Hello!
I have variable sequence lengths, so I need to pad and mask them to a fixed length of timesteps.
I was wondering how exactly the Bidirectional layer handles the masked timesteps when merging the outputs of the forward and backward LSTMs (the LSTM has return_sequences=True)?
For example, suppose an input sequence is [1.0, 2.0, 3.0]
, and I pad it to length-5 by using -1.0
to become [1.0, 2.0, 3.0, -1.0, -1.0]
. I use the Masking layer to mask the last two timesteps. I then feed the masked sequence to the Bidirectional(LSTM) like the following:
output = Bidirectional(LSTM(1, return_sequences=True))(masked_input)
Suppose the output of the forward LSTM is [0.1, 0.2, 0.3, 0.0, 0.0]
since the last two timesteps are masked, and the output of the backward LSTM is [0.0, 0.0, 0.4, 0.5, 0.6]
. If using concatenate mode, will the Bidirectional layer merge these two outputs like the following?
[[0.1, 0.0], [0.2, 0.0], [0.3, 0.4], [0.0, 0.5], [0.0, 0.6]]
Or will it merge them like the following?
[[0.1, 0.4], [0.2, 0.5], [0.3, 0.6], [0.0, 0.0] [0.0, 0.0]]
I hope it is the second case.
If it is the first case, the result would be different from directly using the input [1.0, 2.0, 3.0]
without padding and masking, and this is not what we want.
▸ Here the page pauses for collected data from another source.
/-- `STEP5` whole (R225): with no trigger fired, the side the tri-state names is flushed when its configured window has run out;
else nothing. -/
def Obligations.Step5ForcesAFlush : Prop :=
  ∀ s u : State, u = { s with host.sch.stepNo := 5 } →
    (s.host.sch.rxtrig = false → s.host.sch.txtrig = false → s.host.sch.tri = .rxActive → s.host.cfg.radioWin ≠ 0 →
      s.now - s.host.sch.tlast > s.host.cfg.radioWin → ∃ t, exec .step5 s = .next t ∧ exec .flushR u = .next t) ∧
    (s.host.sch.rxtrig = false → s.host.sch.txtrig = false → s.host.sch.tri = .txActive → s.host.cfg.serialWin ≠ 0 →
      s.now - s.host.sch.tlast > s.host.cfg.serialWin → ∃ t, exec .step5 s = .next t ∧ exec .flushT u = .next t) ∧
    (s.host.sch.rxtrig = true ∨ s.host.sch.txtrig = true ∨ s.host.sch.tri = .idle ∨
      (s.host.sch.tri = .rxActive ∧ (s.host.cfg.radioWin = 0 ∨ s.now - s.host.sch.tlast ≤ s.host.cfg.radioWin)) ∨
      (s.host.sch.tri = .txActive ∧ (s.host.cfg.serialWin = 0 ∨ s.now - s.host.sch.tlast ≤ s.host.cfg.serialWin)) →
      exec .step5 s = .next u)

/-- `elapsed`, `CLEAR_STATE`, `ARM_RX` and `CANCEL_RX` whole (R226 to R229). `CANCEL_RX`: the cancel is sent and its echo awaited; any
other block is logged, dropped, and the next one read; the echo or a time-out (logged) ends it with `ARMED` = 0. (`decodeReply code
p` is `rxCancelEcho` for 0x04.) -/
def Obligations.SchedulerHelpers : Prop :=
  ∀ (s : State) (w : Nat) (k : List Task),
    exec (.elapsed w) s = .next { s with host.res := .flag (decide (w = 0 ∨ s.now - s.host.sch.tlast > w)) } ∧
    exec (.clearState .r) s = .next { s with
      host.sch.rbuf := []
      host.sch.rxtrig := false
      host.sch.txtrig := false
      host.sch.tri := .idle } ∧
    exec (.clearState .t) s = .next { s with
      host.sch.tbuf := []
      host.sch.rxtrig := false
      host.sch.txtrig := false
      host.sch.tri := .idle } ∧
    (s.host.cfg.b ≤ 255 → ∃ b : Byte, b.toNat = s.host.cfg.b ∧ exec .armRx s = .next { s with
      lH2D.flight := s.lH2D.flight ++ [0x03, 0x01, b]
      host.res := .wrote 3
      host.sch.armed := true }) ∧
    exec .cancelRx s = .next { s with
      lH2D.flight := s.lH2D.flight ++ [0x04, 0x00]
      host.res := .wrote 2
      host.ctl := .call (.readBlock s.host.cfg.tCancel) :: .awaitCancel :: s.host.ctl } ∧
    (s.host.ctl = .awaitCancel :: k →
      (∀ p : Bytes, exec (decodeReply 0x04 p) s = .next { s with host.ctl := k, host.sch.armed := false }) ∧
      (∀ (code : Byte) (p : Bytes), code ≠ 0x04 → exec (decodeReply code p) s = .next { s with
        log := s.log ++ [.cancelledRx code]
        host.ctl := .call (.readBlock s.host.cfg.tCancel) :: .awaitCancel :: k }) ∧
      hostTimeout s = { s with host.ctl := k, host.sch.armed := false, log := s.log ++ [.timeout] })
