/-! `setArmed` -/

@[simp] theorem setArmed_par (b : Bool) (s : State) : (setArmed b s).par = s.par := rfl
@[simp] theorem setArmed_now (b : Bool) (s : State) : (setArmed b s).now = s.now := rfl
@[simp] theorem setArmed_sch (b : Bool) (s : State) : (setArmed b s).host.sch = { s.host.sch with armed := b } := rfl
@[simp] theorem setArmed_tnc (b : Bool) (s : State) : (setArmed b s).host.tnc = s.host.tnc := rfl
@[simp] theorem setArmed_cfg (b : Bool) (s : State) : (setArmed b s).host.cfg = s.host.cfg := rfl
@[simp] theorem setArmed_trh (b : Bool) (s : State) : (setArmed b s).host.trh = s.host.trh := rfl
@[simp] theorem setArmed_seg (b : Bool) (s : State) : (setArmed b s).host.seg = s.host.seg := rfl
@[simp] theorem setArmed_kiss (b : Bool) (s : State) : (setArmed b s).host.kiss = s.host.kiss := rfl
@[simp] theorem setArmed_ctl (b : Bool) (s : State) : (setArmed b s).host.ctl = s.host.ctl := rfl
@[simp] theorem setArmed_res (b : Bool) (s : State) : (setArmed b s).host.res = s.host.res := rfl
@[simp] theorem setArmed_dev (b : Bool) (s : State) : (setArmed b s).dev = s.dev := rfl
@[simp] theorem setArmed_lH2D (b : Bool) (s : State) : (setArmed b s).lH2D = s.lH2D := rfl
@[simp] theorem setArmed_lD2H (b : Bool) (s : State) : (setArmed b s).lD2H = s.lD2H := rfl
@[simp] theorem setArmed_termIn (b : Bool) (s : State) : (setArmed b s).termIn = s.termIn := rfl
@[simp] theorem setArmed_termOut (b : Bool) (s : State) : (setArmed b s).termOut = s.termOut := rfl
@[simp] theorem setArmed_log (b : Bool) (s : State) : (setArmed b s).log = s.log := rfl
@[simp] theorem setArmed_radio (b : Bool) (s : State) : (setArmed b s).radio = s.radio := rfl
@[simp] theorem setArmed_agenda (b : Bool) (s : State) : (setArmed b s).agenda = s.agenda := rfl
@[simp] theorem setArmed_freeCtr (b : Bool) (s : State) : (setArmed b s).freeCtr = s.freeCtr := rfl

/-! `trdClear` -/

@[simp] theorem trdClear_par (s : State) : (trdClear s).par = s.par := rfl
@[simp] theorem trdClear_now (s : State) : (trdClear s).now = s.now := rfl
@[simp] theorem trdClear_host (s : State) : (trdClear s).host = s.host := rfl
@[simp] theorem trdClear_trd (s : State) : (trdClear s).dev.trd = { s.dev.trd with acc := [], expv := false } := rfl
@[simp] theorem trdClear_outq (s : State) : (trdClear s).dev.outq = s.dev.outq := rfl
@[simp] theorem trdClear_parms (s : State) : (trdClear s).dev.parms = s.dev.parms := rfl
@[simp] theorem trdClear_inited (s : State) : (trdClear s).dev.inited = s.dev.inited := rfl
@[simp] theorem trdClear_str (s : State) : (trdClear s).dev.str = s.dev.str := rfl
@[simp] theorem trdClear_gpio (s : State) : (trdClear s).dev.gpio = s.dev.gpio := rfl
@[simp] theorem trdClear_gie (s : State) : (trdClear s).dev.gie = s.dev.gie := rfl
@[simp] theorem trdClear_lH2D (s : State) : (trdClear s).lH2D = s.lH2D := rfl
@[simp] theorem trdClear_lD2H (s : State) : (trdClear s).lD2H = s.lD2H := rfl
@[simp] theorem trdClear_termIn (s : State) : (trdClear s).termIn = s.termIn := rfl
@[simp] theorem trdClear_termOut (s : State) : (trdClear s).termOut = s.termOut := rfl
@[simp] theorem trdClear_log (s : State) : (trdClear s).log = s.log := rfl
@[simp] theorem trdClear_radio (s : State) : (trdClear s).radio = s.radio := rfl
@[simp] theorem trdClear_agenda (s : State) : (trdClear s).agenda = s.agenda := rfl
@[simp] theorem trdClear_freeCtr (s : State) : (trdClear s).freeCtr = s.freeCtr := rfl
Especially when the padding part is longer than the original sequence length (e.g. a length-3 sequence is padded to length-7), all the output values of LSTMs would be concatenated with 0.0.
I would appreciate your advice on how the Bidirectional layer does the merge in Keras when there are masked timesteps.
Thank you very much!